Retype all of the entries exactly as they appear.

[[ Task inputs, beginning ]]

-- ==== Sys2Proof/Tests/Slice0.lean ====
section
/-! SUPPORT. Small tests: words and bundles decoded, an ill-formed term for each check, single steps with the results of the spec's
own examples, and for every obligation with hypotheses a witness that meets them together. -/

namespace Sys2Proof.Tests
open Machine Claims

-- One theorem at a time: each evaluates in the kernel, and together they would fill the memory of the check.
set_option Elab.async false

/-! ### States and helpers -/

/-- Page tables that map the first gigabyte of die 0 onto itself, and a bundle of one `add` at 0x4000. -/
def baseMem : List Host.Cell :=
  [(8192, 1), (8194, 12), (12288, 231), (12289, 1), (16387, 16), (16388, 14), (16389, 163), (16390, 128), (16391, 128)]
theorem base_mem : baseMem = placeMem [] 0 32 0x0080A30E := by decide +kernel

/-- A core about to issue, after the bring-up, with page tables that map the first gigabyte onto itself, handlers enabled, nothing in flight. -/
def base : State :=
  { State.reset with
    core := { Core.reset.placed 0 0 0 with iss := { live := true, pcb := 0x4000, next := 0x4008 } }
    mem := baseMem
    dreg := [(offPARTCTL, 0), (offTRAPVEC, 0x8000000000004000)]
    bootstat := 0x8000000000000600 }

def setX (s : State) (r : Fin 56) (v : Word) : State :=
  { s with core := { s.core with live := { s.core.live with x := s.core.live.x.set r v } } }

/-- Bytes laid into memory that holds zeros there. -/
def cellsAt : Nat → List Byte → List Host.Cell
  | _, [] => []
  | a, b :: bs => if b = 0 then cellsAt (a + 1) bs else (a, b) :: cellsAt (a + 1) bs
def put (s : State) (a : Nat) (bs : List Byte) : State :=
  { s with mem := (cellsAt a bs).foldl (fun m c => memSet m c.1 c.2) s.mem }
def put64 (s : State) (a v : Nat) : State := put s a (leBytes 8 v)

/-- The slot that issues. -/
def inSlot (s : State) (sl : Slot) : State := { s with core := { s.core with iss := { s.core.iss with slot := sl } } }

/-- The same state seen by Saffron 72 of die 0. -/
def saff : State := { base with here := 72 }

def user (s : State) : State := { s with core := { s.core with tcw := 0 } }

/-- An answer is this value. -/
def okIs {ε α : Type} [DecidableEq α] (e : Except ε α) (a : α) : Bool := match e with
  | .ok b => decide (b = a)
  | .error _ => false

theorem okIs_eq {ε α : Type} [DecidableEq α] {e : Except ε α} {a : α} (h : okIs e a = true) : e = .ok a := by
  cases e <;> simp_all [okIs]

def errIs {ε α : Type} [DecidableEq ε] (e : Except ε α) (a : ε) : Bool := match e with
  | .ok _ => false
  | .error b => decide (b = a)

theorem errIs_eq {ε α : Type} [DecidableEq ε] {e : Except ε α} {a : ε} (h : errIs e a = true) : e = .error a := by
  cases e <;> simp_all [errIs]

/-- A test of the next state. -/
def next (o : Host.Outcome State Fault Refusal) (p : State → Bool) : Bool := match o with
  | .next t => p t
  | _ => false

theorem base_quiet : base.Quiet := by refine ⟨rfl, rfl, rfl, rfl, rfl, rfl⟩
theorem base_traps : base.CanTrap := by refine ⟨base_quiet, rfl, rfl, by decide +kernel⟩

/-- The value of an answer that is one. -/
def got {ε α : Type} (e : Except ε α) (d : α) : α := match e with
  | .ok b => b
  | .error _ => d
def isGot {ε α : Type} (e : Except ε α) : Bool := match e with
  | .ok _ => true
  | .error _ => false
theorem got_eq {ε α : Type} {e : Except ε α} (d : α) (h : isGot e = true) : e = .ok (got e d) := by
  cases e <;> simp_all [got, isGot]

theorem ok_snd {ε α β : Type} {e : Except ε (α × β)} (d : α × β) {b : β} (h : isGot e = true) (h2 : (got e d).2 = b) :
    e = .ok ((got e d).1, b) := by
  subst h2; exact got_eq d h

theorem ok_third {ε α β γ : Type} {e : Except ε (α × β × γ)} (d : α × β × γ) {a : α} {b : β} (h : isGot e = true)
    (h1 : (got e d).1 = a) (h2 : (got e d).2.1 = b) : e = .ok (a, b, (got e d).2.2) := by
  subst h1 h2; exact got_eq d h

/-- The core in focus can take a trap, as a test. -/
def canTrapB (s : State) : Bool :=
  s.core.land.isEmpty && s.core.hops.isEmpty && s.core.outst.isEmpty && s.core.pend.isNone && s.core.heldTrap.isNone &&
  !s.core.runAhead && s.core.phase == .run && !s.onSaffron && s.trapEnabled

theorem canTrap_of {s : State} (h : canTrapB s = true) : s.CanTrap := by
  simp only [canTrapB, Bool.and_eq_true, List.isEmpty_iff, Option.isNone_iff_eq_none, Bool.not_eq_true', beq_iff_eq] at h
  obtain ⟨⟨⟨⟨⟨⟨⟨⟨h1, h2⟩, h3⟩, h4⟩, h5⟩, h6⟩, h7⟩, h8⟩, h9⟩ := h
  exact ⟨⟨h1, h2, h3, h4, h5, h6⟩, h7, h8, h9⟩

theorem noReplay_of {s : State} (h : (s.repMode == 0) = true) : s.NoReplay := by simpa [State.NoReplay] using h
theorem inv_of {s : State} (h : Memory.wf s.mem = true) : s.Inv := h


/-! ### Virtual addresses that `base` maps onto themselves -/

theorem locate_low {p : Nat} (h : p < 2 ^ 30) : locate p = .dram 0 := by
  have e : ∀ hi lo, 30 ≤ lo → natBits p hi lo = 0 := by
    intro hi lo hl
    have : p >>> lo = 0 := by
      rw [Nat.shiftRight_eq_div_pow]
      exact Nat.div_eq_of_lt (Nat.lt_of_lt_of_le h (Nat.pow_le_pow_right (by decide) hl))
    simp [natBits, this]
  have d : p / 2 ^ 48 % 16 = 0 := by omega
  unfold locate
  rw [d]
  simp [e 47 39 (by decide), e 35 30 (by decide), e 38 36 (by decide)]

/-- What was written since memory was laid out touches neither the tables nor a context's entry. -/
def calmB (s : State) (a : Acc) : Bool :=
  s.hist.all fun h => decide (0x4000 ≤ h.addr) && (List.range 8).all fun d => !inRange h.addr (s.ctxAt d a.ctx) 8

[[ Task inputs, end ]]

Output
-- ==== Sys2Proof/Tests/Slice0.lean ====
section
/-! SUPPORT. Small tests: words and bundles decoded, an ill-formed term for each check, single steps with the results of the spec's
own examples, and for every obligation with hypotheses a witness that meets them together. -/

namespace Sys2Proof.Tests
open Machine Claims

-- One theorem at a time: each evaluates in the kernel, and together they would fill the memory of the check.
set_option Elab.async false

/-! ### States and helpers -/

/-- Page tables that map the first gigabyte of die 0 onto itself, and a bundle of one `add` at 0x4000. -/
def baseMem : List Host.Cell :=
  [(8192, 1), (8194, 12), (12288, 231), (12289, 1), (16387, 16), (16388, 14), (16389, 163), (16390, 128), (16391, 128)]
theorem base_mem : baseMem = placeMem [] 0 32 0x0080A30E := by decide +kernel

/-- A core about to issue, after the bring-up, with page tables that map the first gigabyte onto itself, handlers enabled, nothing in flight. -/
def base : State :=
  { State.reset with
    core := { Core.reset.placed 0 0 0 with iss := { live := true, pcb := 0x4000, next := 0x4008 } }
    mem := baseMem
    dreg := [(offPARTCTL, 0), (offTRAPVEC, 0x8000000000004000)]
    bootstat := 0x8000000000000600 }

def setX (s : State) (r : Fin 56) (v : Word) : State :=
  { s with core := { s.core with live := { s.core.live with x := s.core.live.x.set r v } } }

/-- Bytes laid into memory that holds zeros there. -/
def cellsAt : Nat → List Byte → List Host.Cell
  | _, [] => []
  | a, b :: bs => if b = 0 then cellsAt (a + 1) bs else (a, b) :: cellsAt (a + 1) bs
def put (s : State) (a : Nat) (bs : List Byte) : State :=
  { s with mem := (cellsAt a bs).foldl (fun m c => memSet m c.1 c.2) s.mem }
def put64 (s : State) (a v : Nat) : State := put s a (leBytes 8 v)

/-- The slot that issues. -/
def inSlot (s : State) (sl : Slot) : State := { s with core := { s.core with iss := { s.core.iss with slot := sl } } }

/-- The same state seen by Saffron 72 of die 0. -/
def saff : State := { base with here := 72 }

def user (s : State) : State := { s with core := { s.core with tcw := 0 } }

/-- An answer is this value. -/
def okIs {ε α : Type} [DecidableEq α] (e : Except ε α) (a : α) : Bool := match e with
  | .ok b => decide (b = a)
  | .error _ => false

theorem okIs_eq {ε α : Type} [DecidableEq α] {e : Except ε α} {a : α} (h : okIs e a = true) : e = .ok a := by
  cases e <;> simp_all [okIs]

def errIs {ε α : Type} [DecidableEq ε] (e : Except ε α) (a : ε) : Bool := match e with
  | .ok _ => false
  | .error b => decide (b = a)

theorem errIs_eq {ε α : Type} [DecidableEq ε] {e : Except ε α} {a : ε} (h : errIs e a = true) : e = .error a := by
  cases e <;> simp_all [errIs]

/-- A test of the next state. -/
def next (o : Host.Outcome State Fault Refusal) (p : State → Bool) : Bool := match o with
  | .next t => p t
  | _ => false

theorem base_quiet : base.Quiet := by refine ⟨rfl, rfl, rfl, rfl, rfl, rfl⟩
theorem base_traps : base.CanTrap := by refine ⟨base_quiet, rfl, rfl, by decide +kernel⟩

/-- The value of an answer that is one. -/
def got {ε α : Type} (e : Except ε α) (d : α) : α := match e with
  | .ok b => b
  | .error _ => d
def isGot {ε α : Type} (e : Except ε α) : Bool := match e with
  | .ok _ => true
  | .error _ => false
theorem got_eq {ε α : Type} {e : Except ε α} (d : α) (h : isGot e = true) : e = .ok (got e d) := by
  cases e <;> simp_all [got, isGot]

theorem ok_snd {ε α β : Type} {e : Except ε (α × β)} (d : α × β) {b : β} (h : isGot e = true) (h2 : (got e d).2 = b) :
    e = .ok ((got e d).1, b) := by
  subst h2; exact got_eq d h

theorem ok_third {ε α β γ : Type} {e : Except ε (α × β × γ)} (d : α × β × γ) {a : α} {b : β} (h : isGot e = true)
    (h1 : (got e d).1 = a) (h2 : (got e d).2.1 = b) : e = .ok (a, b, (got e d).2.2) := by
  subst h1 h2; exact got_eq d h

/-- The core in focus can take a trap, as a test. -/
def canTrapB (s : State) : Bool :=
  s.core.land.isEmpty && s.core.hops.isEmpty && s.core.outst.isEmpty && s.core.pend.isNone && s.core.heldTrap.isNone &&
  !s.core.runAhead && s.core.phase == .run && !s.onSaffron && s.trapEnabled

theorem canTrap_of {s : State} (h : canTrapB s = true) : s.CanTrap := by
  simp only [canTrapB, Bool.and_eq_true, List.isEmpty_iff, Option.isNone_iff_eq_none, Bool.not_eq_true', beq_iff_eq] at h
  obtain ⟨⟨⟨⟨⟨⟨⟨⟨h1, h2⟩, h3⟩, h4⟩, h5⟩, h6⟩, h7⟩, h8⟩, h9⟩ := h
  exact ⟨⟨h1, h2, h3, h4, h5, h6⟩, h7, h8, h9⟩

theorem noReplay_of {s : State} (h : (s.repMode == 0) = true) : s.NoReplay := by simpa [State.NoReplay] using h
theorem inv_of {s : State} (h : Memory.wf s.mem = true) : s.Inv := h


/-! ### Virtual addresses that `base` maps onto themselves -/

theorem locate_low {p : Nat} (h : p < 2 ^ 30) : locate p = .dram 0 := by
  have e : ∀ hi lo, 30 ≤ lo → natBits p hi lo = 0 := by
    intro hi lo hl
    have : p >>> lo = 0 := by
      rw [Nat.shiftRight_eq_div_pow]
      exact Nat.div_eq_of_lt (Nat.lt_of_lt_of_le h (Nat.pow_le_pow_right (by decide) hl))
    simp [natBits, this]
  have d : p / 2 ^ 48 % 16 = 0 := by omega
  unfold locate
  rw [d]
  simp [e 47 39 (by decide), e 35 30 (by decide), e 38 36 (by decide)]

/-- What was written since memory was laid out touches neither the tables nor a context's entry. -/
def calmB (s : State) (a : Acc) : Bool :=
  s.hist.all fun h => decide (0x4000 ≤ h.addr) && (List.range 8).all fun d => !inRange h.addr (s.ctxAt d a.ctx) 8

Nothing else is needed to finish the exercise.